= 1930 Curuçá River event =

Possible meteorite fall over Curuçá River, Brazil

The 1930 Curuçá River event refers to the possible fall of objects on 13 August 1930 over the area of Curuçá River in Brazil. It is based on the account of a single investigator who interviewed witnesses to the purported event and then wrote a letter to the Vatican Observatory.

==Overview==
The event received little attention until 1995, when British astronomer Mark E. Bailey found in the Vatican Library archives a 1931 issue of L'Osservatore Romano, which contained a dispatch from the Franciscan friar Fedele d'Alviano. D'Alviano had visited the region five days after the event and interviewed people from the region; they told him they were frightened by what had happened.
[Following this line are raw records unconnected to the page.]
-- ==== Sys2Proof/Machine/IndexMemory.lean ====
section
/-! DEFINITION. Index register and memory instructions (44_index_memory.md). No memory instruction changes `I` (R147). -/

namespace Sys2Proof.Machine

/-- `LD I,addr` (R140). -/
def execLdIAddr (nnn : Addr) (s : State) : Result := .next (s.setI (zextAddr nnn)).advance

/-- `ADD I,Vx`: 16-bit sum, no flag (R141; log 9). -/
def execAddIVx (x : Reg) (s : State) : Result := .next (s.setI (s.i + zextByte (s.reg x))).advance

/-- `LD F,Vx`: a value above 15 faults (R142, R175). -/
def execLdFVx (x : Reg) (s : State) : Result :=
  .next (if (s.reg x).toNat > 15 then s.raise .invalidDigit else (s.setI (glyphAddr (s.reg x))).advance)

/-- `LD B,Vx` (R143). -/
def execLdBVx (x : Reg) (s : State) : Result :=
  .next (if rangeInBounds s.i.toNat 3 then (s.storeBytes s.i.toNat (bcdDigits (s.reg x))).advance
    else s.raise .outOfBounds)

/-- `LD [I],Vx` (R144). -/
def execLdMemVx (x : Reg) (s : State) : Result :=
  .next (if rangeInBounds s.i.toNat (x.val + 1) then (s.storeBytes s.i.toNat (s.regsUpTo x)).advance
    else s.raise .outOfBounds)

/-- `LD Vx,[I]` (R145). -/
def execLdVxMem (x : Reg) (s : State) : Result :=
  .next (if rangeInBounds s.i.toNat (x.val + 1) then (s.loadRegsUpTo x s.i.toNat).advance
    else s.raise .outOfBounds)

end Sys2Proof.Machine
end

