/-- R129, R131: shift by one, the bit shifted out in `VF`, `y` ignored. -/
def Obligations.ShiftsSetTheBitShiftedOut : Prop :=
  ∀ (x y : Reg) (s : State),
    (∃ t, exec (.shrVx x y) s = .next t ∧ (t.reg 15).toNat = (s.reg x).toNat % 2 ∧
      (x ≠ 15 → (t.reg x).toNat = (s.reg x).toNat / 2) ∧
      t.pc = s.pc + 2 ∧ RegsKeptBut [x, 15] s t ∧ OnlyChanges [.v, .pc] s t ∧
      ∀ y', exec (.shrVx x y') s = .next t) ∧
    (∃ t, exec (.shlVx x y) s = .next t ∧ (t.reg 15).toNat = (s.reg x).toNat / 128 ∧
      (x ≠ 15 → (t.reg x).toNat = (s.reg x).toNat * 2 % 256) ∧
      t.pc = s.pc + 2 ∧ RegsKeptBut [x, 15] s t ∧ OnlyChanges [.v, .pc] s t ∧
      ∀ y', exec (.shlVx x y') s = .next t)

/-- R132: for every value of the draw; the draw taken is the model's own bookkeeping of the input (log 2). -/
def Obligations.RandomIsMaskedDraw : Prop :=
  ∀ (x : Reg) (kk : Byte) (s : State), ∃ t, exec (.rndVxKk x kk) s = .next t ∧
    (∀ b, (t.reg x).getLsbD b = (s.rnd.getLsbD b && kk.getLsbD b)) ∧ t.pc = s.pc + 2 ∧
    t.rndIn = s.rndIn.advance ∧ RegsKeptBut [x] s t ∧ OnlyChanges [.v, .pc, .rndIn] s t

/-- R22, R23, R89: the arguments of the operation `step(KEYS, rnd)` are what `SKP`, `SKNP` and `RND` read, and the
inputs of later steps are not touched. -/
def Obligations.StepOperationReadsItsArguments : Prop :=
  ∀ (s : State) (fresh : Bool) (keys : BitVec 16) (rnd : Byte) (x : Reg), s.run = .running → s.pc.toNat ≤ 4094 →
    (decode (wordAtPc s) = .ok (.skpVx x) → (s.reg x).toNat ≤ 15 →
      ∃ t, apply (.step keys rnd) ⟨s, fresh⟩ = .next (⟨t, false⟩, .ok) ∧ OnlyChanges [.pc] s t ∧
        t.pc = if keys.getLsbD (s.reg x).toNat = true then s.pc + 4 else s.pc + 2) ∧
    (decode (wordAtPc s) = .ok (.sknpVx x) → (s.reg x).toNat ≤ 15 →
      ∃ t, apply (.step keys rnd) ⟨s, fresh⟩ = .next (⟨t, false⟩, .ok) ∧ OnlyChanges [.pc] s t ∧
        t.pc = if keys.getLsbD (s.reg x).toNat = true then s.pc + 2 else s.pc + 4) ∧
    (∀ kk, decode (wordAtPc s) = .ok (.rndVxKk x kk) →
      ∃ t, apply (.step keys rnd) ⟨s, fresh⟩ = .next (⟨t, false⟩, .ok) ∧ OnlyChanges [.v, .pc] s t ∧
        t.pc = s.pc + 2 ∧ t.reg x = rnd &&& kk ∧ RegsKeptBut [x] s t)

/-! ### Index register and memory -/

/-- R140: the address, zero-extended. -/
def Obligations.LoadIndex : Prop :=
  ∀ (nnn : Addr) (s : State), ∃ t, exec (.ldIAddr nnn) s = .next t ∧ t.i.toNat = nnn.toNat ∧
    t.pc = s.pc + 2 ∧ OnlyChanges [.i, .pc] s t

/-- R141: no flag; the wrap above 0xFFFF is the spec's decision D10 (log 9). -/
def Obligations.AddToIndexWrapsAtSixteenBits : Prop :=
  ∀ (x : Reg) (s : State), ∃ t, exec (.addIVx x) s = .next t ∧
    t.i.toNat = (s.i.toNat + (s.reg x).toNat) % 65536 ∧ t.pc = s.pc + 2 ∧ OnlyChanges [.i, .pc] s t

/-- R142, R175: five bytes a glyph; a digit above 15 faults (what the fault leaves: decisions D2 and D5, logs 4
and 5). -/
def Obligations.LoadGlyphAddress : Prop :=
  ∀ (x : Reg) (s : State),
    ((s.reg x).toNat ≤ 15 → ∃ t, exec (.ldFVx x) s = .next t ∧ t.i.toNat = (s.reg x).toNat * 5 ∧
      t.pc = s.pc + 2 ∧ OnlyChanges [.i, .pc] s t) ∧
    (15 < (s.reg x).toNat → ∃ t, exec (.ldFVx x) s = .next t ∧ TookFault .invalidDigit s t)

/-- R143: three decimal digits from `I` on, or `OutOfBounds` with nothing written when `I >= 4094` (what the
fault leaves: decisions D2 and D5, logs 4 and 5). -/
def Obligations.StoreDecimalDigits : Prop :=
  ∀ (x : Reg) (s : State),
    (s.i.toNat ≤ 4093 → ∃ t, exec (.ldBVx x) s = .next t ∧
      (t.byteAt s.i.toNat).toNat = (s.reg x).toNat / 100 ∧
      (t.byteAt (s.i.toNat + 1)).toNat = (s.reg x).toNat / 10 % 10 ∧
      (t.byteAt (s.i.toNat + 2)).toNat = (s.reg x).toNat % 10 ∧
      BytesKeptOutside s.i.toNat 3 s t ∧ t.pc = s.pc + 2 ∧ OnlyChanges [.mem, .pc] s t) ∧
    (4094 ≤ s.i.toNat → ∃ t, exec (.ldBVx x) s = .next t ∧ TookFault .outOfBounds s t)

/-- R144: `V[0..x]` at `I` to `I + x`, or `OutOfBounds` with nothing written when `I + x >= 4096` (what
the fault leaves: decisions D2 and D5, logs 4 and 5). -/
def Obligations.StoreRegisterRange : Prop :=
  ∀ (x : Reg) (s : State),
    (s.i.toNat + x.val < 4096 → ∃ t, exec (.ldMemVx x) s = .next t ∧
      (∀ k : Reg, k.val ≤ x.val → t.byteAt (s.i.toNat + k.val) = s.reg k) ∧
      BytesKeptOutside s.i.toNat (x.val + 1) s t ∧ t.pc = s.pc + 2 ∧ OnlyChanges [.mem, .pc] s t) ∧
    (4096 ≤ s.i.toNat + x.val → ∃ t, exec (.ldMemVx x) s = .next t ∧ TookFault .outOfBounds s t)

/-- R145: the bytes at `I` to `I + x` in `V[0..x]`, or `OutOfBounds` with no register changed (what the fault leaves:
decisions D2 and D5, logs 4 and 5). -/
def Obligations.LoadRegisterRange : Prop :=
  ∀ (x : Reg) (s : State),
    (s.i.toNat + x.val < 4096 → ∃ t, exec (.ldVxMem x) s = .next t ∧
      (∀ k : Reg, t.reg k = if k.val ≤ x.val then s.byteAt (s.i.toNat + k.val) else s.reg k) ∧
      t.pc = s.pc + 2 ∧ OnlyChanges [.v, .pc] s t) ∧
    (4096 ≤ s.i.toNat + x.val → ∃ t, exec (.ldVxMem x) s = .next t ∧ TookFault .outOfBounds s t)

/-- R146: store then load with the same `x` and `I` brings every register back, and `I` is unchanged by both. -/
def Obligations.StoreThenLoadBringsRegistersBack : Prop :=
  ∀ (x : Reg) (s t : State), s.i.toNat + x.val < 4096 → exec (.ldMemVx x) s = .next t →
    ∃ u, exec (.ldVxMem x) t = .next u ∧ (∀ r, u.reg r = s.reg r) ∧ t.i = s.i ∧ u.i = s.i ∧
      ∀ k : Reg, k.val ≤ x.val → u.byteAt (s.i.toNat + k.val) = s.reg k

/-- R49: what a store writes over the next instruction is what the very next step fetches. -/
def Obligations.StoreIsSeenByTheNextFetch : Prop :=
  ∀ (x a b : Reg) (s t : State), s.run = .running → s.pc.toNat + 3 < 4096 → s.i.toNat + x.val < 4096 →
    exec (.ldMemVx x) s = .next t → b.val = a.val + 1 → b.val ≤ x.val → s.pc.toNat + 2 = s.i.toNat + a.val →
    t.fetch = some (wordOfBytes (s.reg a) (s.reg b))

/-! ### Display -/

/-- R150: all 2048 pixels off, a redraw pending. -/
def Obligations.ClsBlanksTheScreen : Prop :=
  ∀ s : State, ∃ t, exec .cls s = .next t ∧ (∀ p, t.fb.pixel p = false) ∧ t.redraw = true ∧ t.pc = s.pc + 2 ∧
    OnlyChanges [.fb, .redraw, .pc] s t

/-- R151: exactly the covered pixels are flipped, `VF` is the collision, a redraw is marked; a row outside memory
faults and nothing changes (decisions D2 and D5, logs 4 and 5). -/
def Obligations.DrawFlipsTheCoveredPixels : Prop :=
  ∀ (x y : Reg) (n : Fin 16) (s : State),
    ((n.val = 0 ∨ s.i.toNat + n.val - 1 < 4096) → ∃ t, exec (.drwVxVyN x y n) s = .next t ∧
      (∀ p, p < 2048 → (SpriteCovers s x y n p → t.fb.pixel p = !s.fb.pixel p) ∧
        (¬ SpriteCovers s x y n p → t.fb.pixel p = s.fb.pixel p)) ∧
      ((∃ p, SpriteCovers s x y n p ∧ s.fb.pixel p = true) → t.reg 15 = 1) ∧
      ((¬ ∃ p, SpriteCovers s x y n p ∧ s.fb.pixel p = true) → t.reg 15 = 0) ∧
      t.redraw = true ∧ t.pc = s.pc + 2 ∧ RegsKeptBut [15] s t ∧ OnlyChanges [.v, .fb, .redraw, .pc] s t) ∧
    (n.val ≠ 0 → 4096 ≤ s.i.toNat + n.val - 1 → ∃ t, exec (.drwVxVyN x y n) s = .next t ∧
      TookFault .outOfBounds s t)

/-- R153: the identical sprite at the identical location a second time brings every pixel back, and the second `VF` is
1 exactly when a covered pixel was 0 before the first. -/
def Obligations.DrawingTwiceRestoresTheScreen : Prop :=
  ∀ (x y : Reg) (n : Fin 16) (s t t' : State), (n.val = 0 ∨ s.i.toNat + n.val - 1 < 4096) →
    exec (.drwVxVyN x y n) s = .next t →
    t'.fb = t.fb → t'.i = s.i → t'.reg x = s.reg x → t'.reg y = s.reg y → (∀ a, t'.byteAt a = s.byteAt a) →
    ∃ u, exec (.drwVxVyN x y n) t' = .next u ∧ (∀ p, p < 2048 → u.fb.pixel p = s.fb.pixel p) ∧
      ((∃ p, SpriteCovers s x y n p ∧ s.fb.pixel p = false) → u.reg 15 = 1) ∧
      ((¬ ∃ p, SpriteCovers s x y n p ∧ s.fb.pixel p = false) → u.reg 15 = 0)

/-! ### Timers and keys -/

/-- R160, R163, R164: each moves one byte and writes no flag. -/
def Obligations.TimerLoads : Prop :=
  ∀ (x : Reg) (s : State),
    (∃ t, exec (.ldVxDt x) s = .next t ∧ t.reg x = s.dt ∧ t.pc = s.pc + 2 ∧ RegsKeptBut [x] s t ∧
      OnlyChanges [.v, .pc] s t) ∧
    (∃ t, exec (.ldDtVx x) s = .next t ∧ t.dt = s.reg x ∧ t.pc = s.pc + 2 ∧ OnlyChanges [.dt, .pc] s t) ∧
    (∃ t, exec (.ldStVx x) s = .next t ∧ t.st = s.reg x ∧ t.pc = s.pc + 2 ∧ OnlyChanges [.st, .pc] s t)

/-- R161 (the protocol is the spec's decision D8, log 8): the wait is entered, no register is written. -/
def Obligations.KeyLoadEntersTheWait : Prop :=
  ∀ (x : Reg) (s : State), ∃ t, exec (.ldVxK x) s = .next t ∧ t.run = .waiting ∧ t.waitReg = x ∧
    t.pc = s.pc + 2 ∧ t.stepResult = .waitingForKey ∧ OnlyChanges [.waitReg, .run, .pc] s t
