/-! `pop` -/

@[simp] theorem State.pop_v : s.pop.v = s.v := rfl
@[simp] theorem State.pop_i : s.pop.i = s.i := rfl
@[simp] theorem State.pop_pc : s.pop.pc = s.pc := rfl
@[simp] theorem State.pop_dt : s.pop.dt = s.dt := rfl
@[simp] theorem State.pop_st : s.pop.st = s.st := rfl
@[simp] theorem State.pop_mem : s.pop.mem = s.mem := rfl
@[simp] theorem State.pop_stack : s.pop.stack = s.stack := rfl
@[simp] theorem State.pop_fb : s.pop.fb = s.fb := rfl
@[simp] theorem State.pop_redraw : s.pop.redraw = s.redraw := rfl
@[simp] theorem State.pop_run : s.pop.run = s.run := rfl
@[simp] theorem State.pop_waitReg : s.pop.waitReg = s.waitReg := rfl
@[simp] theorem State.pop_fault : s.pop.fault = s.fault := rfl
@[simp] theorem State.pop_faultOp : s.pop.faultOp = s.faultOp := rfl
@[simp] theorem State.pop_font : s.pop.font = s.font := rfl
@[simp] theorem State.pop_keyIn : s.pop.keyIn = s.keyIn := rfl
@[simp] theorem State.pop_rndIn : s.pop.rndIn = s.rndIn := rfl
@[simp] theorem State.pop_reg (r' : Reg) : s.pop.reg r' = s.reg r' := rfl
@[simp] theorem State.pop_byteAt (a' : Nat) : s.pop.byteAt a' = s.byteAt a' := rfl
@[simp] theorem State.pop_npc : s.pop.npc = s.npc := rfl
@[simp] theorem State.pop_keys : s.pop.keys = s.keys := rfl
@[simp] theorem State.pop_rnd : s.pop.rnd = s.rnd := rfl

/-! `tickTimers` -/

@[simp] theorem State.tickTimers_v : s.tickTimers.v = s.v := rfl
@[simp] theorem State.tickTimers_i : s.tickTimers.i = s.i := rfl
@[simp] theorem State.tickTimers_pc : s.tickTimers.pc = s.pc := rfl
@[simp] theorem State.tickTimers_dt : s.tickTimers.dt = countDown s.dt := rfl
@[simp] theorem State.tickTimers_st : s.tickTimers.st = countDown s.st := rfl
@[simp] theorem State.tickTimers_mem : s.tickTimers.mem = s.mem := rfl
@[simp] theorem State.tickTimers_stack : s.tickTimers.stack = s.stack := rfl
@[simp] theorem State.tickTimers_sp : s.tickTimers.sp = s.sp := rfl
@[simp] theorem State.tickTimers_fb : s.tickTimers.fb = s.fb := rfl
@[simp] theorem State.tickTimers_redraw : s.tickTimers.redraw = s.redraw := rfl
@[simp] theorem State.tickTimers_run : s.tickTimers.run = s.run := rfl
@[simp] theorem State.tickTimers_waitReg : s.tickTimers.waitReg = s.waitReg := rfl
@[simp] theorem State.tickTimers_fault : s.tickTimers.fault = s.fault := rfl
@[simp] theorem State.tickTimers_faultOp : s.tickTimers.faultOp = s.faultOp := rfl
@[simp] theorem State.tickTimers_font : s.tickTimers.font = s.font := rfl
@[simp] theorem State.tickTimers_keyIn : s.tickTimers.keyIn = s.keyIn := rfl
@[simp] theorem State.tickTimers_rndIn : s.tickTimers.rndIn = s.rndIn := rfl
@[simp] theorem State.tickTimers_reg (r' : Reg) : s.tickTimers.reg r' = s.reg r' := rfl
@[simp] theorem State.tickTimers_byteAt (a' : Nat) : s.tickTimers.byteAt a' = s.byteAt a' := rfl
@[simp] theorem State.tickTimers_npc : s.tickTimers.npc = s.npc := rfl
@[simp] theorem State.tickTimers_keys : s.tickTimers.keys = s.keys := rfl
@[simp] theorem State.tickTimers_rnd : s.tickTimers.rnd = s.rnd := rfl
@[simp] theorem State.tickTimers_top : s.tickTimers.top = s.top := rfl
According to Bailey, the Curuçá event was one of the most important impact events of the 20th century.

Inspired by Bailey's article and based on images from Landsat satellites, the Brazilian astrophysicist Ramiro de la Reza attempted to find an astrobleme—the remains of a meteorite impact crater. He explored a circular feature measuring 1 km in diameter, to the southeast of the village of Argemiro, but found no evidence for impact.

In the first week of June 1997, de la Reza led an expedition organized by Rede Globo and co-financed by ABC Television of Australia, to the region where the event is said to have occurred. Subsequent researchers have concluded that the circular feature is unrelated to the reported event, and is not an impact crater.

Assuming that the reported event was an air burst, various researchers have estimated the initial mass of the meteor at between 1,000 and 25,000 tons. Estimates for the energy released have varied from 9 kilotons, 100 kilotons, and 5 megatons, though most estimates place the energy at below 1 megaton, comparable to the Chelyabinsk meteor.